DEV Community

Cover image for ->> Day-07 AW Terraform Type Constraints.
Amit Kushwaha
Amit Kushwaha

Posted on

->> Day-07 AW Terraform Type Constraints.

Terraform becomes far more predictable, safer, and easier to debug when you understand type constraints. Type constraints define what kind of data a variable can accept and they stop invalid values before Terraform touches your AWS infrastructure.

Understanding Type Constraints in Terraform

Type constraints are rules that tell Terraform what kind of data a variable should accept. Instead of letting variables hold any random value, you explicitly define whether it should be text, a number, true/false, or something more complex like a list or map.

Why should you care?

  • Early error detection – Catch mistakes during terraform plan, not after 10 minutes of applying
  • Self-documenting code – Anyone reading your code knows exactly what each variable expects
  • Team safety – Prevents teammates from accidentally breaking things with wrong data types
  • Better IDE support – Your editor can help you with autocomplete and validation

Terraform organizes types into three main groups:

  1. Primitive Types – The basics: string, number, and bool
  2. Collection Types – Groups of values: list, set, and map
  3. Structural Types – Complex structures: object and tuple

*Let's break them down one by one! *

Primitive Types

Primitive types are the building blocks. They're simple, single-value types that you'll use in almost every Terraform project.

1. String Type

A string is text wrapped in quotes. It's probably the most common type you'll use in Terraform.

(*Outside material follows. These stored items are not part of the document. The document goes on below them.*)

/-- The cause of a Keeper fault shown (R546). -/
def Module.pairFaultShown (m : Module) (p cause pc : Nat) : Module :=
  let m := if cause = 1 then m.fault .kp FLT.KP_PAIR_DIVERGE else if cause = 3 then m.fault .kp FLT.KP_HEARTBEAT else m
  if cause = 1 then m.journal 0x58 (j8 p ++ j32 pc) else m

/-- A pair faults: the active pair is halted and the standby pair takes over; a standby pair restarts; with no other pair left it is
a module fault (R469, R546, R547). -/
def Module.pairFault (m : Module) (p cause pc : Nat) : Module :=
  let st := m.pairState p
  let again := decide ((m.pair p).lastFault ≠ 0) && decide (m.now < (m.pair p).lastFault - 1 + 3600000000000)
  let bank := (m.pair p).bank
  let mark := fun (m : Module) => m.updPair p (fun x => { x with lastFault := m.now + 1 })
  if st = KP_ACTIVE then
    let m := m.pairFaultShown p cause pc
    let m := (m.rejectTrial bank).updPair p (fun x => { x with lastFault := if again then m.now + 2 else m.now + 1 })
    let o := m.pairState (1 - p)
    let m := m.setPair p KP_FAULT
    let m := if again then m.updPair p (fun x => { x with tried := [0, 1] }) else m
    if o = KP_ROM ∨ o = KP_BOOTING ∨ o = KP_SYNCING ∨ o = KP_STANDBY then (m.startTakeover p cause).showKp
    else (m.showKp).moduleFault 1 pc
  else if st = KP_STANDBY ∨ st = KP_SYNCING ∨ st = KP_BOOTING then
    let m := mark (m.pairFaultShown p cause pc)
    match m.activePair with
    | some a =>
      if again then (m.setPair p KP_RECOVERY).fault .kp FLT.KP_STBY_LOST
      else m.romStart p (some (m.pair a).bank)
    | none => if m.kp.takeover.isSome then (m.setPair p KP_FAULT).moduleFault 1 pc else m.romStart p none
  else m

/-- A takeover is complete: the new pair is active, holds are released, what the old one had under way starts afresh, and the old pair
restarts or stands by (R546 to R549). -/
def Module.takeoverDone (m : Module) (replayed : Nat) : Module :=
  match m.kp.takeover with
  | none => m
  | some (old, cause) =>
    let new := 1 - old
    let st := m.pairState new
    if st ≠ KP_STANDBY ∧ st ≠ KP_SYNCING then m
    else
      let planned := decide (6 ≤ cause)
      let lost := (m.pair old).tried = [0, 1]
      let m := m.updKp (fun k => { k with takeover := none, diffs := [] })
      let m := (m.setPair old (if planned then KP_STANDBY else KP_FAULT)).setPair new KP_ACTIVE
      let m := (m.releaseHolds).returnUnits
      let m := ((m.set .kp KP_LAST.FRAME m.frame).set .kp KP_LAST.CAUSE cause).incSat .kp KP_STATUS.TAKEOVERS 1
      let m := ((m.seq .kp).event .kp EVT.KP_TAKEOVER).showKp
      let m := m.journal 0x03 (j8 old ++ j8 cause ++ j16 replayed)
      let m := m.updKp (fun k => { k with installing := if cause = 7 then 0 else k.installing,
                                          confirmFrom := if (m.bank (m.pair new).bank).state = 1 then some m.now else k.confirmFrom })
      let m := m.cond (decide (cause = 6) && m.worn (244 + old)) (·.spared (244 + old) (244 + new))
      let m := m.set .kp KP_CTRL.ROTATE (if cause = 6 then 0 else m.get .kp KP_CTRL.ROTATE)
      if planned then m
      else if lost then (m.setPair old KP_RECOVERY).fault .kp FLT.KP_STBY_LOST
      else m.romStart old (some (m.pair new).bank)

/-- A pair has copied the active pair's state and stands by; an update's pair then takes over (R432, R545, R547). -/
def Module.standbyReady (m : Module) : Module :=
  match m.activePair with
  | none => m
  | some a =>
    let p := 1 - a
    if m.pairState p ≠ KP_SYNCING then m
    else
      let m := m.setPair p KP_STANDBY
      if m.kp.installing = (m.pair p).bank + 1 then m.startTakeover a 7 else m

/-- May a planned takeover run now (R548, R560)? -/
def Module.mayRotate (m : Module) : Bool :=
  m.activePair.isSome && m.kp.takeover.isNone && m.kp.confirmFrom.isNone && decide (m.kp.installing = 0)
    && (decide (m.pairState 0 = KP_STANDBY) || decide (m.pairState 1 = KP_STANDBY))

/-- A planned takeover begins. -/
def Module.rotate (m : Module) : Module :=
  match m.activePair with
  | some a => if m.mayRotate then m.startTakeover a 6 else m
  | none => m

/-! ### The stored configuration, R541, R544 -/

/-- The bits of a word that the stored configuration holds: its class M fields that the Owner and the Keeper write. The management
addresses are held apart, since they read the address in use. -/
def storeMask (p : Page) (off : Nat) : Word :=
  if p = .kp ∧ (off = R.KP_MGMT_IP ∨ off = R.KP_MGMT_MASK ∨ off = R.KP_MGMT_GW) then 0
  else ((wordRows p off).filter (fun r => decide (r.acc = .rwk) && decide (r.cls = .m))).foldl (fun a r => a ||| fieldMask r.hi r.lo) 0

/-- The stored settings that differ from their reset values. -/
def Module.storedRegs (m : Module) : Map Word :=
  m.regs.entries.foldl (fun (l : Map Word) (e : Nat × Word) =>
    match Page.ofIndex (e.1 / 0x1000) with
    | some p =>
      let k := storeMask p (e.1 % 0x1000)
      if e.2 &&& k = resetWord p (e.1 % 0x1000) &&& k then l else Map.insert l e.1 (e.2 &&& k)
    | none => l) []

/-- What the Keeper has stored by the time of a reset (R541). Settings are stored only once they have been loaded. -/
def Module.store (m : Module) : Module :=
  if m.kp.stored.loaded then
    m.updKp (fun k => { k with stored := { regs := m.storedRegs, table := m.part.current, loaded := false } })
  else m

/-- The management addresses shown: the lease under DHCP, the static ones otherwise (R553). -/
def Module.showAddresses (m : Module) : Module :=
  let a := if m.flag .kp KP_MGMT_CFG.DHCP then m.kp.lease.getD (0, 0, 0) else m.kp.static
  ((m.set .kp KP_MGMT_IP.ADDR a.1).set .kp KP_MGMT_MASK.MASK a.2.1).set .kp KP_MGMT_GW.ADDR a.2.2

/-- FLOOR_HW of each rail restored from SPI NOR, with the voltage that it asks for (R492, R540). -/
def Module.restoreFloors (m : Module) : Module :=
  m.each m.wear.floors (fun (e : Nat × Nat) m =>
    let f := max e.2 (m.get .en (EN_RAIL_V.FLOOR_HW e.1))
    let m := m.set .en (EN_RAIL_V.FLOOR_HW e.1) f
    m.set .en (EN_RAIL_V.VOLT e.1) (max f (m.get .en (EN_RAIL_V.VOLT e.1))))

/-- The active pair loads the stored configuration: registers are written, the Owner is the PF of OWNER_BOOT, the partition table waits
for the next tick, and pages that waited for the Keeper go on (R540, R541). -/
def Module.loadStored (m : Module) : Module :=
  let s := m.kp.stored
  let m := m.each s.regs (fun e m =>
    match Page.ofIndex (e.1 / 0x1000) with
    | some p =>
      let off := e.1 % 0x1000
      let k := storeMask p off
      let old := m.rd p off
      let w := (old &&& ~~~k) ||| (e.2 &&& k)
      (m.wr p off w).journalWrite m p off
    | none => m)
  let m := (m.updKp (fun k => { k with stored := { k.stored with loaded := true } })).restoreFloors
  let m := m.each (List.range 128) (fun t m =>
    let m := m.cond (m.flag (.tm t) TM_MIRROR_CFG.MIRROR_EN) (·.stageMirror t)
    m.cond (decide (m.get (.fe 1) (FE_CAP.CAP t) ≠ 80)) (·.stageCap t))
  let port := m.get .part PART_CFG.OWNER_BOOT
  let m := { m with owner := port }
  let m := ((m.set (.fn (64 * port) 0) FN_OWNER.OWNER 1).set (.fn (64 * port) 0) ST.FN0_OWNER 1).showAddresses
  let m := m.updPart (fun x => { x with staged := some { baseGen := 0, table := s.table, moves := [] }, commitAt := some m.nextTick })
  let m := m.each m.reasonMap (fun e m =>
    match Page.ofIndex (e.1 / 0x1000) with
    | some p => if p ≠ .kp ∧ m.hasReason p 9 = true then m.dropReason p 9 else m
    | none => m)
  m.showKp

/-! ### Resets, R538 to R540 -/

/-- The journal at a power loss: what is not on eMMC is gone, and a block whose write was under way fails its CRC (R550, R560). -/
def Keeper.powerLost (k : Keeper) : Keeper :=
  if k.flight = 0 then { k with buffer := [] }
  else
    let part := match k.blocks.getLast? with
      | some b => decide (b.records.length < 127)
      | none => false
    { k with buffer := [], flight := 0, blocks := if part then k.blocks.dropLast else k.blocks,
             badBlock := (if part then k.blockNo - 1 else k.blockNo) + 1 }

/-- The Keeper after a reset: what lies in SPI NOR, eMMC and the stored configuration is kept. -/
def Keeper.restart (k : Keeper) (cold : Bool) : Keeper :=
  let k := if cold then k.powerLost else k
  { buffer := k.buffer, lost := k.lost, emmcFail := k.emmcFail, blocks := k.blocks, blockNo := k.blockNo, flight := k.flight,
    badBlock := k.badBlock, counters := k.counters, deny := k.deny, anchors := k.anchors, opKeys := k.opKeys, static := k.static,
    cold := cold, stored := k.stored }

/-- The handle memory after a reset: every device is gone, and the handle that it held is free from then on (R160, R539). DEDUCED (log entry
216). -/
def freedHandles (l : Map Handle) (clock : Nat) : Map Handle :=
  l.map (fun (e : Nat × Handle) => if e.2.loc = 0 then e else (e.1, { e.2 with loc := 0, freed := clock }))

/-- A cold power-up or a module reset: registers by class, everything else as at reset but for what R539 lets survive. A planned swap
under way is dropped, and a switch leaves its spare with the port. DESIGN CHOICE (log entry 181): over
a cold power-up the module forgets which spares are retired and which ports have no channel, with PT_PHY_MAP, whose class is S. -/
def Module.restart (m : Module) (cold : Bool) : Module :=
  let m := m.store
  let m := m.returnUnits.lanesAfresh.each (List.range 128) (fun p m => (m.dropSwap p).finishSwitch p)
  let m := match m.sram.copy with
    | some (b, n, c) =>
      (m.setBank n BK_BALLAST 0xB 0).updSram (fun s => { s with copy := none, retire := (b, c) :: s.retire })
    | none => m
  let w := (m.showBallast).sweep (fun _ => true) (if cold then coldHits else moduleResetHits)
  let w := w.wr .kp R.KP_BOOTS (w.rd .kp R.KP_BOOTS + 1)
  let boot := match Map.find m.kp.stored.regs (Page.part.base + R.PART_CFG) with
    | some v => getBits v 1 0
    | none => 0
  let cart := if cold then (if m.cart.alive then m.cart.powerDown else m.cart)
    else if m.cart.alive then { m.cart with downSince := some 0 } else m.cart
  { regs := w.regs, owner := boot, handles := freedHandles m.handles (m.handleClock + 1), handleClock := m.handleClock + 1, free := m.free, out := m.out, cart := cart,
    spares := if cold then [] else m.spares,
    ports := if cold then [] else (m.ports.filter (fun (e : Nat × Port) => e.2.failed || e.2.away)).map (fun (e : Nat × Port) =>
      (e.1, { failed := e.2.failed, away := e.2.away })),
    te := { banks := m.te.banks }, kp := m.kp.restart cold, ms := { present := m.ms.present },
    sram := if cold then {} else { retire := m.sram.retire },
    wear := { points := m.wear.points, taken := m.wear.taken, base := m.wear.taken.getLast?.getD m.wear.base, served := m.wear.served,
              floors := m.wear.floors, policy := m.wear.policy, conflicts := if cold then [] else m.wear.conflicts },
    fe := { voters := if cold then [] else m.fe.voters }, clk := { timeSet := m.clk.timeSet && !cold } }

/-- A reset of the whole module; the commands that wait, wait on. -/
def State.restart (s : State) (cold : Bool) : State := { s with m := s.m.restart cold, stage := [] }

/-- A module reset requested, journalled, and performed (R538). Sources: 0 Owner, 1 management, 2 console, 3 MCTP, 4 offline test. -/
def State.moduleReset (s : State) (source who : Nat) : State :=
  State.restart { s with m := s.m.cond s.m.keeperActive (·.journal 0x02 (j8 source ++ j32 who)) } false

end Sys2Proof.Machine
end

You'll find strings everywhere: AWS region names, resource identifiers, environment labels, bucket names, AMI IDs, and descriptions. If it's text-based, it's a string.

Here's what makes strings powerful: They're human-readable, easy to work with, and perfect for naming and labeling your infrastructure.

Real-world example:

variable "environment" {
  description = "Deployment environment"
  type        = string
  default     = "production"
}

variable "aws_region" {
  description = "AWS region for deployment"
  type        = string
  default     = "us-east-1"
}

variable "project_name" {
  description = "Name of the project"
  type        = string
}
Enter fullscreen mode Exit fullscreen mode

Using strings in AWS resources:

provider "aws" {
  region = var.aws_region
}

resource "aws_s3_bucket" "logs" {
  bucket = "${var.environment}-${var.project_name}-logs"

  tags = {
    Environment = var.environment
    Project     = var.project_name
  }
}

resource "aws_instance" "app" {
  ami           = "ami-0c55b159cbfafe1f0"
  instance_type = "t3.micro"

  tags = {
    Name = "${var.project_name}-${var.environment}-server"
  }
}
Enter fullscreen mode Exit fullscreen mode

2. Number Type

A number represents any numeric value—whole numbers or decimals like 5, 100, or 3.14.

Numbers are essential when Terraform needs to count, measure, or calculate something. Port numbers, instance counts, storage sizes, timeout values—all of these need numbers, not text.

By declaring a variable as number, you're telling Terraform: "This must be a value I can do math with, not random text."

Real-world example:

variable "ec2_count" {
  description = "How many EC2 instances to launch"
  type        = number
  default     = 2
}
Enter fullscreen mode Exit fullscreen mode

Using numbers in AWS resources:

resource "aws_instance" "web" {
  count         = var.ec2_count
  ami           = "ami-0c55b159cbfafe1f0"
  instance_type = "t3.micro"
}
Enter fullscreen mode Exit fullscreen mode

3. Boolean Type

A boolean is the simplest type of all. It has exactly two possible values: true or false.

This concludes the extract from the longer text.